Add support for inference with padded arrays to support vmap over variable-length time series

dynamax/hidden_markov_model/inference.py

@@ -101,7 +101,8 @@ def hmm_filter(
     transition_matrix: Union[Float[Array, "num_timesteps num_states num_states"],
                              Float[Array, "num_states num_states"]],
     log_likelihoods: Float[Array, "num_timesteps num_states"],
-    transition_fn: Optional[Callable[[Int], Float[Array, "num_states num_states"]]] = None
+    transition_fn: Optional[Callable[[Int], Float[Array, "num_states num_states"]]] = None,
+    num_timesteps: Optional[Int] = None,
 ) -> HMMPosteriorFiltered:
     r"""Forwards filtering
 
@@ -115,27 +116,32 @@ def hmm_filter(
         transition_matrix: $p(z_{t+1} \mid z_t, u_t, \theta)$
         log_likelihoods: $p(y_t \mid z_t, u_t, \theta)$ for $t=1,\ldots, T$.
         transition_fn: function that takes in an integer time index and returns a $K \times K$ transition matrix.
+        num_timesteps: number of "valid" timesteps, to support vmapping with padded arrays.
 
     Returns:
         filtered posterior distribution
 
     """
-    num_timesteps, num_states = log_likelihoods.shape
+    max_num_timesteps = log_likelihoods.shape[0]
+    num_timesteps = num_timesteps if num_timesteps is not None else max_num_timesteps
 
     def _step(carry, t):
         log_normalizer, predicted_probs = carry
 
         A = get_trans_mat(transition_matrix, transition_fn, t)
         ll = log_likelihoods[t]
 
+        # Ignore observations after specified number of timesteps
+        ll = jnp.where(t < num_timesteps, ll, 0.0)
+
         filtered_probs, log_norm = _condition_on(predicted_probs, ll)
         log_normalizer += log_norm
         predicted_probs_next = _predict(filtered_probs, A)
 
         return (log_normalizer, predicted_probs_next), (filtered_probs, predicted_probs)
 
     carry = (0.0, initial_distribution)
-    (log_normalizer, _), (filtered_probs, predicted_probs) = lax.scan(_step, carry, jnp.arange(num_timesteps))

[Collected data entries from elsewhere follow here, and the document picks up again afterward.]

-- ==== Sys2Proof/Machine/State.lean ====
section
/-!
DEFINITION. Machine/State.lean: everything the spec gives the device, as plain data. A register word is held in `Dev.regs`
under its key (RegMap.lean) when it differs from its reset value; what a register shows of a unit is held there and
nowhere else, and each structure below holds what a unit keeps that no register shows.
-/
namespace Sys2Proof.Machine

/-- The kinds of Ledger record (R55). -/
inductive RecKind where
  | commit | live | reject | consent | owner | program | faultAction | system
  deriving DecidableEq, Repr

/-- The kind byte of R55. -/
def RecKind.code : RecKind → Nat
  | .commit => 1 | .live => 2 | .reject => 3 | .consent => 4
  | .owner => 5 | .program => 6 | .faultAction => 7 | .system => 8

/-- A Ledger record (R55) without its CRC, which is computed from it (R56). -/
structure Record where
  seq : Word := 0
  kind : RecKind
  flags : Byte
  origin : AgentId
  time : Time
  block : Byte
  off : Half
  new : Word
  old : Word
  cseq : Half := 0
  deriving DecidableEq, Repr

/-- The reject causes of R52, with their codes. -/
inductive Cause where
  | busy | pending | reserved | range | running | permission | state | size | consent | list
  deriving DecidableEq, Repr

/-- The code of a cause (R52). -/
def Cause.code : Cause → Nat
  | .busy => 1 | .pending => 2 | .reserved => 3 | .range => 4 | .running => 5
  | .permission => 6 | .state => 7 | .size => 8 | .consent => 9 | .list => 10

/-- What the bus answered to the latest access: the model's own field, which shows a command's answer. -/
inductive Answer where
  | none
  | ok
  | value (v : Word)
  | wide (v : DWord)
  | data (bs : List Byte)
  | rejected (c : Cause)
  | ignored
  | busError
  | waits
  deriving DecidableEq, Repr

/-- The state of a commit group (R64 GRP_STATUS.STATE). -/
inductive GrpState where
  | idle | claimed | pending | global
  deriving DecidableEq, Repr

/-- The mode of a commit (R40). -/
inductive CommitMode where
  | boundary | atTime | now
  deriving DecidableEq, Repr

/-- A commit group (R36 to R47, R64); a BOUNDARY commit that waited for the Ledger holds its places once it is admitted (R60). -/
structure Grp where
  st : GrpState := .idle
  owner : AgentId := 0
  claimT : Time := 0
  mode : CommitMode := .boundary
  atT : Time := 0
  goT : Time := 0
  target : Time := 0
  staged : List (Nat × Word) := []
  seq : Half := 0
  cause : Nat := 0
  late : Bool := false
  applied : Time := 0
  admitted : Bool := false
  deriving DecidableEq, Repr

/-- A pending global commit (R45): the groups in R46's order, the stated time and the time of application. -/
structure GlobalCommit where
  groups : List Nat := []
  target : Time := 0
  applyAt : Time := 0
  late : Bool := false
  deriving DecidableEq, Repr

/-- A pending snapshot (R48). -/
structure Snapshot where
  mask : DWord
  latchAt : Time
  target : Time
  late : Bool
  deriving DecidableEq, Repr

/-- A change that waits for Ledger places (R60): a register write, a LIVE write at its safe point (R49), a program load (R322), a page
retirement (R368), the application of a commit, or of a global commit. -/
inductive WaitKind where
  | write (addr : Nat) (v : Word)
  | live (addr : Nat) (v : Word)
  | retire (entry : Nat)
  | program (addr : Nat) (bs : List Byte)
  | apply (key : Nat)
  | globalApply
  deriving DecidableEq, Repr

/-- A waiting change with its agent and the time since when it waits. [Log 22 DESIGN CHOICE] -/
structure Waiting where
  agent : AgentId
  kind : WaitKind
  since : Time
  deriving DecidableEq, Repr

/-- A LIVE write accepted while its unit is in the middle of an operation (R49). -/
structure LivePend where
  agent : AgentId
  addr : Nat
  v : Word
  deriving DecidableEq, Repr

/-- An event on its way to the Junction (R396): its ID, the value and agent it carries, and its stamp. -/
structure Raised where
  id : Nat
  value : Half := 0
  agent : AgentId := 0xFFFF
  stamp : Time
  deriving DecidableEq, Repr

/-- An occurrence on its way to the fault manager (R434, R435): source, unit, and stamp. -/
structure FaultOcc where
  src : Nat
  unit : Nat
  stamp : Time
  deriving DecidableEq, Repr

/-- The Milepost's internal state (R13 to R32): the worst latency of each path since the window began, where one was
measured, and the state of the qualification, the holdover and the adjusted-tick count. The reference state, the slew remainder and every flag are the registers
of R33 and live there. -/
structure Timebase where
  milepost : Time := 0
  counting : Bool := false
  refSeen : Bool := false
  lastEdge : Time := 0
  qualSince : Option Time := none
  lockedSince : Time := 0
  holdStart : Time := 0
  slewTicks : Nat := 0
  loopWorst : Option Nat := none
  ringWorst : Option Nat := none
  windowStart : Time := 0
  upHold : Option Time := none
  downBlocked : Nat := 0
  deriving DecidableEq, Repr

/-- The Ledger's internal state (R57 to R62): the records of the change being made, oldest first, which take their sequence
numbers when it is complete; the records on chip, newest first; the changes that wait, oldest first; the queue of the NOR mirror, oldest first. -/
structure LedgerSt where
  fresh : List Record := []
  chip : List Record := []
  waiting : List Waiting := []
  norQ : List Record := []
  deriving DecidableEq, Repr

/-- A record waiting for its host ring (R403 to R407). -/
structure HostRec where
  ring : Nat
  typ : Nat
  event : Half
  agent : AgentId
  time : Time
  payload : List Byte
  merged : Nat := 0
  deriving DecidableEq, Repr

/-- A message the latest command sent out of the device (the model's own view of the links): an MSI-X message, a write
or a read request to host memory, a tie-link frame on a lane pair. -/
inductive OutMsg where
  | msix (vector : Nat)
  | hostWrite (addr : DWord) (data : List Byte)
  | hostRead (addr : DWord) (len : Nat)
  | frame (lane : Nat) (typ : Nat) (seq : Nat) (body : List Byte)
  deriving DecidableEq, Repr

/-- A periodic schedule under the catch-up rule (R27 to R29): grid origin, period in fine ticks, the number of the next
occurrence, its target, and whether SCHEDULE_BEHIND is armed. -/
structure Sched where
  t0 : Time := 0
  p : Nat := 0
  k : Nat := 0
  target : Time := 0
  armed : Bool := true
  deriving DecidableEq, Repr

/-- How far the supply has come up (R67, R70): off; the insertion wait; the VINT ramp; the other rails coming up; VIN-good; held by
RESET_N. -/
inductive SupplyPhase where
  | off | insertion | ramp | rails | good | pinReset
  deriving DecidableEq, Repr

+    (log_normalizer, _), (filtered_probs, predicted_probs) = lax.scan(_step, carry, jnp.arange(max_num_timesteps))
 
     post = HMMPosteriorFiltered(marginal_loglik=log_normalizer,
                                 filtered_probs=filtered_probs,
@@ -149,7 +155,8 @@ def hmm_backward_filter(
     transition_matrix: Union[Float[Array, "num_timesteps num_states num_states"],
                              Float[Array, "num_states num_states"]],
     log_likelihoods: Float[Array, "num_timesteps num_states"],
-    transition_fn: Optional[Callable[[Int], Float[Array, "num_states num_states"]]]= None
+    transition_fn: Optional[Callable[[Int], Float[Array, "num_states num_states"]]]= None,
+    num_timesteps: Optional[Int] = None
 ) -> Tuple[Float, Float[Array, "num_timesteps num_states"]]:
     r"""Run the filter backwards in time. This is the second step of the forward-backward algorithm.
 
@@ -163,30 +170,33 @@ def hmm_backward_filter(
         transition_matrix: $p(z_{t+1} \mid z_t, u_t, \theta)$
         log_likelihoods: $p(y_t \mid z_t, u_t, \theta)$ for $t=1,\ldots, T$.
         transition_fn: function that takes in an integer time index and returns a $K \times K$ transition matrix.
+        num_timesteps: number of "valid" timesteps, to support vmapping with padded arrays.
 
     Returns:
         marginal log likelihood and backward messages.
 
     """
-    num_timesteps, num_states = log_likelihoods.shape
+    max_num_timesteps, num_states = log_likelihoods.shape
+    num_timesteps = num_timesteps if num_timesteps is not None else max_num_timesteps
 
     def _step(carry, t):
         log_normalizer, backward_pred_probs = carry
 
         A = get_trans_mat(transition_matrix, transition_fn, t)
         ll = log_likelihoods[t]
 
+        # Ignore observations after specified number of timesteps
+        ll = jnp.where(t < num_timesteps, ll, 0.0)
+
         # Condition on emission at time t, being careful not to overflow.
         backward_filt_probs, log_norm = _condition_on(backward_pred_probs, ll)
-        # Update the log normalizer.
-        log_normalizer += log_norm
+
         # Predict the next state (going backward in time).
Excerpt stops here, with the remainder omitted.